Most banking applications are built on earlier architectures and technologies and pose significant security challenges, especially under the new Payment Card Industry Data Security Standards 4.0 (PCI DSS). These applications face greater risk due to coding practices at development time and the absence of modern security features like Multi-Factor Authentication (MFA). Enhancing these applications with MFA is necessary to protect against unauthorized access and data breaches.
PCI DSS v4.0 Requirement 8.4.2 mandates at least two forms of user authentication into the CDE, such as a password and a generated passcode.
This significantly reduces the risk of unauthorized access, as the compromise of one factor alone is not enough to breach the system. For banking applications, incorporating MFA provides layers of security, aligning mature systems with new compliance standards.
On HPE NonStop systems, you meet this requirement with XYGATE User Authentication (XUA). XUA seamlessly integrates MFA with your RSA SecurID, Microsoft Authenticator, Active Directory, Google Authenticator, RADIUS, and more, making your systems and users secure and compliant.

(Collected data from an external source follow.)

-- ==== Sys2Proof/Syntax.lean ====
section
/-! DEFINITION. Wire types, items, command packets and instructions: one constructor of `Instr` for each row of
spec/opcode_table.json (30_encoding.md R105 to R113, 00_scope.md R9). -/

namespace Sys2Proof

/-- The closed set of wire types (00_scope.md R9). -/
inductive Ty where
  | int
  | uint
  | fixed
  | string
  | array
  | newid
  | fd
  | seq (t : Ty)
  deriving DecidableEq, Repr

/-- The values of a wire type (00_scope.md R9). -/
abbrev Ty.Val : Ty → Type
  | .int => Word
  | .uint => Word
  | .fixed => Word
  | .string => List Byte
  | .array => List Byte
  | .newid => List Byte × Word
  | .fd => Handle
  | .seq t => List t.Val

/-- One element of an operand or result stream (30_encoding.md R112). -/
inductive Item where
  | word (w : Word)
  | bytes (bs : List Byte)
  | handle (h : Handle)
  | f64 (d : F64)
  deriving DecidableEq, Repr

/-- One packet on the command port: the command word, then the operand beats up to the marked last beat
(20_memory.md R68, 30_encoding.md R114). -/
structure Packet where
  word : Word
  operands : List Word
  deriving DecidableEq, Repr

/-- The commands with the operands they arrive with: one constructor for each row of spec/opcode_table.json
(30_encoding.md R106). -/
inductive Instr where
  /-- FRAME (40_framer.md R130). -/
  | frame
  /-- DISCARD (40_framer.md R132). -/
  | discard
  /-- SKIP n (40_framer.md R133). -/
  | skip (n : Half)
  /-- RDREG r (44_system.md R230). -/
  | rdreg (r : Half)
  /-- DEC.INT (42_decode.md R171). -/
  | decInt
  /-- DEC.UINT (42_decode.md R172). -/
  | decUint
  /-- DEC.FIXED (42_decode.md R173). -/
  | decFixed
  /-- DEC.STRING (42_decode.md R174). -/
  | decString
  /-- DEC.ARRAY (42_decode.md R175). -/
  | decArray
  /-- DEC.NEWID (42_decode.md R176). -/
  | decNewid
  /-- DEC.FD (42_decode.md R177). -/
  | decFd
  /-- DEC.SEQ (42_decode.md R178): `depth` levels of SEQ around the type `base`; `base` 7 to 15 names no
  supported type (30_encoding.md R108, R111). -/
  | decSeq (depth base : BitVec 4)
  /-- ENC.BEGIN opcode, with operand `Word sender` (43_encode.md R201). -/
  | encBegin (opcode : Half) (sender : Word)
  /-- ENC.INT (43_encode.md R202). -/
  | encInt (v : Word)
  /-- ENC.UINT (43_encode.md R203). -/
  | encUint (v : Word)
  /-- ENC.FIXED (43_encode.md R204). -/
  | encFixed (v : Word)
  /-- ENC.STRING (43_encode.md R205): the content, without terminator. -/
  | encString (s : List Byte)
  /-- ENC.ARRAY (43_encode.md R206). -/
  | encArray (b : List Byte)
  /-- ENC.NEWID (43_encode.md R207). -/
  | encNewid (name : List Byte) (version : Word)
  /-- ENC.FD (43_encode.md R208). -/
  | encFd (h : Handle)
  /-- ENC.SEQ (43_encode.md R209) with its operand items (30_encoding.md R113); an unsupported `base` has its
  operand items dropped whole (R111), so it carries none. -/
  | encSeq (depth base : BitVec 4) (items : List Item)
  /-- ENC.END (43_encode.md R210). -/
  | encEnd
  /-- FX.FROMINT (41_fixed_point.md R151). -/
  | fxFromint (n : Word)
  /-- FX.FROMFLOAT (41_fixed_point.md R152). -/
  | fxFromfloat (x : F64)
  /-- FX.INTEGER (41_fixed_point.md R153). -/
  | fxInteger (v : Word)
  /-- FX.FRACTION (41_fixed_point.md R154). -/
  | fxFraction (v : Word)
  /-- FX.FLOAT (41_fixed_point.md R155). -/
  | fxFloat (v : Word)
  deriving DecidableEq, Repr

end Sys2Proof
end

For BASE24 customers looking to achieve PCI DSS 4.0 compliance, ACI Worldwide and XYPRO have partnered to extend this same capability to BASE24. This integration strengthens the security of your HPE NonStop applications, such as BASE24, through industry-leading multi-factor authentication. User access to the BASE24 CDE is currently provided by way of the BASE24 AFT screens. With this XYPRO MFA update, users are presented with an additional screen(s) to enter authentication details with MFA Authorization provided by XYPRO.